◆ Problem to work on
Your task is to copy the lines of the data below from the line holding "(x.field 20 28 = 0)" through the line holding "graph descriptor. -/", inclusive, exactly and with nothing added.

----

-- ==== Sys2Proof/Machine/Orrery.lean ====
section
/-!
DEFINITION. The Orrery's objects (R331 to R341, R400): the command ring, registration of graphs, events created and destroyed,
instances and their replays, ready nodes and completed nodes.
-/

namespace Sys2Proof.Machine

open Sys2Proof

/-! ## The command ring (R400) -/

/-- The owner of what the command ring reads, and of what a node reads. -/
def ringOwner : Owner := .orr (2 ^ 26)
def nodeOwner (g n : Nat) : Owner := .orr (4096 * g + n)

/-- Address of the entry at CRHEAD. -/
def State.cmdAddr (s : State) : Nat := s.crbase.toNat + 64 * (s.crhead.toNat % s.crsize.toNat)

/-- The entry that is next in ring order. -/
def State.cmdEntry (s : State) : Option (List Byte) :=
  if s.crsize = 0 ∨ s.crhead = s.crtail then none else some (memRead s.mem s.cmdAddr 64)

/-- A command is done: its status, the handle it gives, and CRHEAD. -/
def State.cmdDone (s : State) (status : Nat) (hd : Option Word) : State :=
  let a := s.cmdAddr
  let s := match hd with | some x => s.commit 4 (a + 32) (leBytes 8 x.toNat) | none => s
  let s := (s.commit 4 (a + 40) [BitVec.ofNat 8 status]).setRec ringOwner 4 []
  { s with crhead := s.crhead + 1, cmdFailed := false, routs := s.routs.filter (fun (o : ROut) => !decide (o.owner = ringOwner)), gaccs := s.gaccs.filter (fun (g : GAcc) => !decide (g.owner = ringOwner)) }

/-- The next command, when it is the one named; codes that name none are completed as bad by the first command's event. -/
def onCommand (code : Nat) (s : State) (k : List Byte → BitVec 14 → State) : Out :=
  match s.cmdEntry with
  | none => .next s
  | some e =>
    let c := recNat e 0 1
    if c = code then .next (k e (BitVec.ofNat 14 (recNat e 48 2)))
    else if code = 1 && !within c 1 6 then .next (s.cmdDone 3 none)
    else .next s

/-- A handle (R331). -/
def mkHdl (asid : BitVec 14) (pkg : BitVec 10) (gen : BitVec 16) (type idx : Nat) : Word :=
  asid ++ pkg ++ gen ++ BitVec.ofNat 4 type ++ BitVec.ofNat 20 idx

/-- The next generation of a slot: 65,535 wraps to 1. -/
def nextGen (g : BitVec 16) : BitVec 16 := if g = 0xFFFF#16 then 1 else g + 1

def State.setGraph (s : State) (g : Nat) (x : Graph) : State := { s with graphs := fput s.graphs g x }

/-- CREATE_EVENT: a new event of the entry's ASID, count 0, state open. -/
def execCreateEvent (s : State) : Out :=
  onCommand 3 s (fun _ asid =>
    match freeSlot (fun k => (s.eventObj k).live) s.events.length 1048576 with
    | none => s.cmdDone 2 none
    | some k =>
      let e := s.eventObj k
      (s.setEvent k { EventObj.start with live := true, asid := asid, gen := e.gen }).cmdDone 0 (some (mkHdl asid s.pkgId e.gen 1 k)))

/-- DESTROY_EVENT (R332): armed dependants fail as the cancel form does. -/
def execDestroyEvent (s : State) : Out :=
  onCommand 4 s (fun e asid =>
    let hd : Word := BitVec.ofNat 64 (recNat e 8 8)
    if !s.eventLive hd || hdlAsid hd ≠ asid then s.cmdDone 3 none
    else
      let k := hdlIdx hd
      let s := s.applyUpdate k (.evSet 0 true) true
      (s.setEvent k { EventObj.start with gen := nextGen (s.eventObj k).gen }).cmdDone 0 none)

/-- A graph has an instance queued or running (R332). -/
def State.graphBusy (s : State) (g : Nat) : Bool :=
  s.queues.any (fun q => q.graph == g) || s.running.any (fun r => r.inst.graph == g)

/-- DESTROY_GRAPH (R332, R345): busy while an instance is queued or running; its reservations are released, the cohorts its tasks
created end (R41). -/
def execDestroyGraph (s : State) : Out :=
  onCommand 2 s (fun e asid =>
    let hd : Word := BitVec.ofNat 64 (recNat e 8 8)
    let g := hdlIdx hd
    if !s.graphLive hd || hdlAsid hd ≠ asid then s.cmdDone 3 none
    else if s.graphBusy g then s.cmdDone 1 none
    else
      let s := { s with reservations := s.reservations.filter (fun r => r.graph != g),
                        cohorts := s.cohorts.filter (fun kc => !(kc.2.live && kc.2.graph == g)) }
      (s.setGraph g { Graph.start with gen := nextGen (s.graph g).gen }).cmdDone 0 none)

/-- LAUNCH (R332, R336): an instance at the descriptor's PRIO; busy while an instance is queued or running. -/
def execLaunch (s : State) : Out :=
  onCommand 5 s (fun e asid =>
    let hd : Word := BitVec.ofNat 64 (recNat e 8 8)
    if !s.graphLive hd || hdlAsid hd ≠ asid then s.cmdDone 3 none
    else if s.graphBusy (hdlIdx hd) then s.cmdDone 1 none
    else match s.queueInst (hdlIdx hd) (BitVec.ofNat 64 (recNat e 16 8)) (s.graph (hdlIdx hd)).prio with
      | some (s', _) => s'.cmdDone 0 none
      | none => s.cmdDone 2 none)

/-- BIND_COMPLETION_EVENT (R394, R400): vectors 0 to 7 are refused, above 63 bad. -/
def execBindCompletionEvent (s : State) : Out :=
  onCommand 6 s (fun e _ =>
    let hd : Word := BitVec.ofNat 64 (recNat e 8 8)
    let v := recNat e 16 8
    if v < 8 then s.cmdDone 2 none
    else if 63 < v ∨ !s.eventLive hd then s.cmdDone 3 none
    else ({ s with binds := (hd, v) :: s.binds.filter (fun b => b.1 != hd) } : State).cmdDone 0 none)

/-- COMMAND_RING_CONFIG_WRITE (R400): CRBASE or CRSIZE, with both pointers reset. -/
def execCommandRingConfigWrite (size : Bool) (v : BitVec 64) (s : State) : Out := .next (s.writeCr size v)

/-! ## Registration (R121, R336, R337) -/

/-- A little-endian field of a node's kind-specific bytes. -/
def GNode.field (x : GNode) (off n : Nat) : Nat := (x.spec.extractLsb' (8 * off) (8 * n)).toNat

def GNode.isLaunch (x : GNode) : Bool := decide (x.kind = 0) || decide (x.kind = 4)
def GNode.image_ (x : GNode) : Nat := x.field 0 8
def GNode.argBase (x : GNode) : Word := x.spec.extractLsb' 64 64
def GNode.grid (x : GNode) : Nat := x.field 16 4
def GNode.hint (x : GNode) : Nat := x.field 20 2
def GNode.stidx (x : GNode) : Nat := x.field 22 1
def GNode.cohort (x : GNode) : Word := x.spec.extractLsb' 192 64
def GNode.ephKey (x : GNode) : BitVec 16 := x.spec.extractLsb' 256 16
def GNode.once (x : GNode) : Bool := x.flags.getLsbD 0
def GNode.nr (x : GNode) : Bool := x.flags.getLsbD 1
def GNode.reb (x : GNode) : Bool := x.flags.getLsbD 2
def GNode.hard (x : GNode) : Bool := x.flags.getLsbD 3

/-- A node record. -/
def parseNode (bs : List Byte) : GNode :=
  { kind := recNat bs 0 1, flags := BitVec.ofNat 8 (recNat bs 1 1), nin := recNat bs 2 1, done := BitVec.ofNat 64 (recNat bs 8 8),
    edges := (List.range 4).map (fun e => (BitVec.ofNat 64 (recNat bs (16 + 16 * e) 8), BitVec.ofNat 64 (recNat bs (24 + 16 * e) 8))),
    spec := BitVec.ofNat 384 (recNat bs 80 48), image := none }

/-- The rules of a node record, for a graph of an ASID (R333, R336, R337, R341). -/
def State.nodeOk (s : State) (asid : BitVec 14) (bs : List Byte) : Bool :=
  let x := parseNode bs
  decide (x.kind ≤ 5) && decide (x.flags.toNat < 16) && decide (x.nin ≤ 4) && decide (recNat bs 3 5 = 0) &&
  (x.edges.take x.nin).all (fun e =>
    decide (hdlType e.1 = 1) && decide (hdlAsid e.1 = asid) && (decide (hdlPkg e.1 ≠ s.pkgId) || s.eventLive e.1) &&
    within e.2.toNat 1 (2 ^ 63 - 1)) &&
  (match x.kind with
   | 0 | 4 => within x.grid 1 (2 ^ 20) && (decide (x.hint < 288) || decide (x.hint = 0xFFFF)) && decide (x.stidx ≤ 63) &&
      decide (x.field 23 1 = 0) && decide (x.field 34 14 = 0) && (decide (x.stidx = 0) || decide (x.nin ≠ 0))
   | 1 => decide (x.field 20 28 = 0)
   | 2 => within (x.field 16 8) 1 (2 ^ 32) && decide (x.field 24 1 ≤ 1) && decide (x.field 25 23 = 0)
   | 3 => decide (x.field 16 32 = 0)
   | _ => decide (x.field 8 1 ≤ 2) && decide (x.field 9 7 = 0) && decide (x.field 24 24 = 0))

/-- The rules of a graph descriptor. -/
def graphDescOk (bs : List Byte) : Bool :=
  decide (recNat bs 0 8 % 128 = 0) && within (recNat bs 8 2) 1 4096 && decide (recNat bs 10 1 ≤ 3) && decide (recNat bs 11 1 = 0) &&
  within (recNat bs 12 4) 1 65536 && decide (recNat bs 32 32 = 0)

/-- The offset of an image's sections from the image's first byte, its header: log entry 40. -/
def imageSkip : Nat := 65536

/-- A header that a launch may name (R121). -/
def imageHeadOk (bs : List Byte) : Bool :=
  decide (recNat bs 0 4 = 0x5A535449) && decide (recNat bs 4 2 = 1) && decide (recNat bs 24 40 = 0)

/-- A launch record (R121). -/
def parseLaunch (bs : List Byte) : LaunchRec :=
  { entry := BitVec.ofNat 64 (recNat bs 0 8), slabs := BitVec.ofNat 32 (recNat bs 32 4), rings := BitVec.ofNat 32 (recNat bs 36 4),
    chans := BitVec.ofNat 16 (recNat bs 40 2), eph := recNat bs 42 2, window := recNat bs 44 4, args := recNat bs 48 4,
    seed := BitVec.ofNat 64 (recNat bs 56 8) }

/-- The rules of a launch record; an image without a scalar entry cannot be launched (R122). -/
def launchOk (bs : List Byte) : Bool :=
  let l := parseLaunch bs
  decide (l.entry ≠ BitVec.allOnes 64) && decide (l.eph ≤ 3640) && decide (l.window % 65536 = 0) && decide (l.window ≤ 4194304) &&
  decide (l.args % 8 = 0) && decide (64 ≤ l.args) && decide (recNat bs 52 4 = 0) && decide (recNat bs 64 64 = 0)

/-- A read of the command ring's own (class 4), under the graph's ASID; a fault refuses the registration. -/
def State.ringRead (s : State) (asid : BitVec 14) (va n : Nat) (k : List Byte → State → State) : State :=
  match s.accKeep ringOwner none asid 4 [(va, n)] with
  | .ok bs s => k bs s
  | .wait s => s
  | .bad _ s => s.cmdDone 2 none

/-- The images of the launch nodes are read. A header or launch record that breaks a rule of R121 refuses the registration: R122 says only that an image without a scalar entry cannot be
launched, not when that is found (DESIGN CHOICE, log entry 120). -/
def State.readImages (asid : BitVec 14) : List GNode → List GNode → State → (List GNode → State → State) → State
  | [], acc, s, k => k acc.reverse s
  | x :: xs, acc, s, k =>
    if x.isLaunch then
      s.ringRead asid x.image_ 64 (fun hb s =>
        if !imageHeadOk hb then s.cmdDone 2 none
        else s.ringRead asid (x.image_ + recNat hb 20 4) 128 (fun lb s =>
          if !launchOk lb then s.cmdDone 2 none else State.readImages asid xs ({ x with image := some (parseLaunch lb) } :: acc) s k))
    else State.readImages asid xs (x :: acc) s k

/-- Slots that a node's image requests. -/
def GNode.slots (x : GNode) : Nat := match x.image with | some l => l.eph | none => 0

/-- R345: no launch that names a build key requests more slots than its build. -/
def keysOk (ns : List GNode) : Bool :=
  ns.all (fun x => !(decide (x.kind = 0) && decide (x.ephKey ≠ 0)) ||
    ns.all (fun b => !(decide (b.kind = 4) && decide (b.ephKey = x.ephKey)) || decide (x.slots ≤ b.slots)))

/-- The in-edge handles of other packages are tested there (R336): each is asked for, and the registration goes on when every answer has come and every handle
is live. -/
def State.askEdges (s : State) (hds : List Word) (k : State → State) : State :=
  match s.countsOf ringOwner 5 0 hds with
  | (s, none) => s
  | (s, some none) => k s
  | (s, some (some _)) => s.cmdDone 2 none

/-- REGISTER_GRAPH (R336): descriptor, nodes and launch records are read and checked; the handle, or refused. -/
def execRegisterGraph (s : State) : Out :=
  onCommand 1 s (fun e asid =>
    if s.cmdFailed then s.cmdDone 2 none
    else s.ringRead asid (recNat e 8 8) 64 (fun db s =>
      if !graphDescOk db then s.cmdDone 2 none
      else s.ringRead asid (recNat db 0 8) (128 * recNat db 8 2) (fun nb s =>
        let raw := (List.range (recNat db 8 2)).map (fun i => (nb.drop (128 * i)).take 128)
        if !raw.all (s.nodeOk asid) then s.cmdDone 2 none
        else s.askEdges ((raw.map parseNode).flatMap (fun x => (x.edges.take x.nin).map (·.1))) (fun s => State.readImages asid (raw.map parseNode) [] s (fun ns s =>
          if !keysOk ns then s.cmdDone 2 none
          else match freeSlot (fun k => (s.graph k).live) s.graphs.length 16384 with
            | none => s.cmdDone 2 none
            | some g =>
              let gen := (s.graph g).gen
              let x : Graph := { live := true, asid := asid, gen := gen, prio := BitVec.ofNat 2 (recNat db 10 1), rcnt := recNat db 12 4,
                                 stride := BitVec.ofNat 64 (recNat db 16 8), completion := BitVec.ofNat 64 (recNat db 24 8), nodes := ns }
              (s.setGraph g x).cmdDone 0 (some (mkHdl asid s.pkgId gen 2 g)))))))

/-! ## Replays (R338 to R341) -/

/-- The graph-node instance of replay r: i0 + r mod 2^24, skipping 0 (R340). -/
def instNum (i0 : BitVec 24) (r : Nat) : BitVec 24 :=
  let x := i0.toNat + r
  if x < 2 ^ 24 then BitVec.ofNat 24 x else BitVec.ofNat 24 (x + 1)

/-- rebase + r × STRIDE (R340). -/
def State.rebase (s : State) (r : RunInst) : Word := r.inst.rebase + BitVec.ofNat 64 r.replay * (s.graph r.inst.graph).stride

/-- The transport's incarnation table at a replay's start (R360). -/
def State.incSnapshot (s : State) : FMap (BitVec 16) := fput s.peerInc s.pkgId.toNat s.inc

/-- One in-edge is armed (R333, R338): base := count; a handle that is not live fails it. Another package's event is asked for its count; the edge arms with the
answer. -/
def State.armEdge (s : State) (g n e : Nat) (edge : Word × Word) : State × Bool :=
  let hd := edge.1
  let d : Dependant := { graph := g, node := n, edge := e, threshold := edge.2, base := s.eventCount hd }
  if hdlPkg hd = s.pkgId then
    if s.eventLive hd then
      let k := hdlIdx hd
      (s.setEvent k { s.eventObj k with deps := (s.eventObj k).deps ++ [d] }, true)
    else (s, false)
  else if (s.eventRout (nodeOwner g n) 5 hd).isSome then (s, true)
  else (s.askEvent (nodeOwner g n) 5 0 hd, true)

----

◆ Exercise result
   | 1 => decide (x.field 20 28 = 0)
   | 2 => within (x.field 16 8) 1 (2 ^ 32) && decide (x.field 24 1 ≤ 1) && decide (x.field 25 23 = 0)
   | 3 => decide (x.field 16 32 = 0)
   | _ => decide (x.field 8 1 ≤ 2) && decide (x.field 9 7 = 0) && decide (x.field 24 24 = 0))

/-- The rules of a graph descriptor. -/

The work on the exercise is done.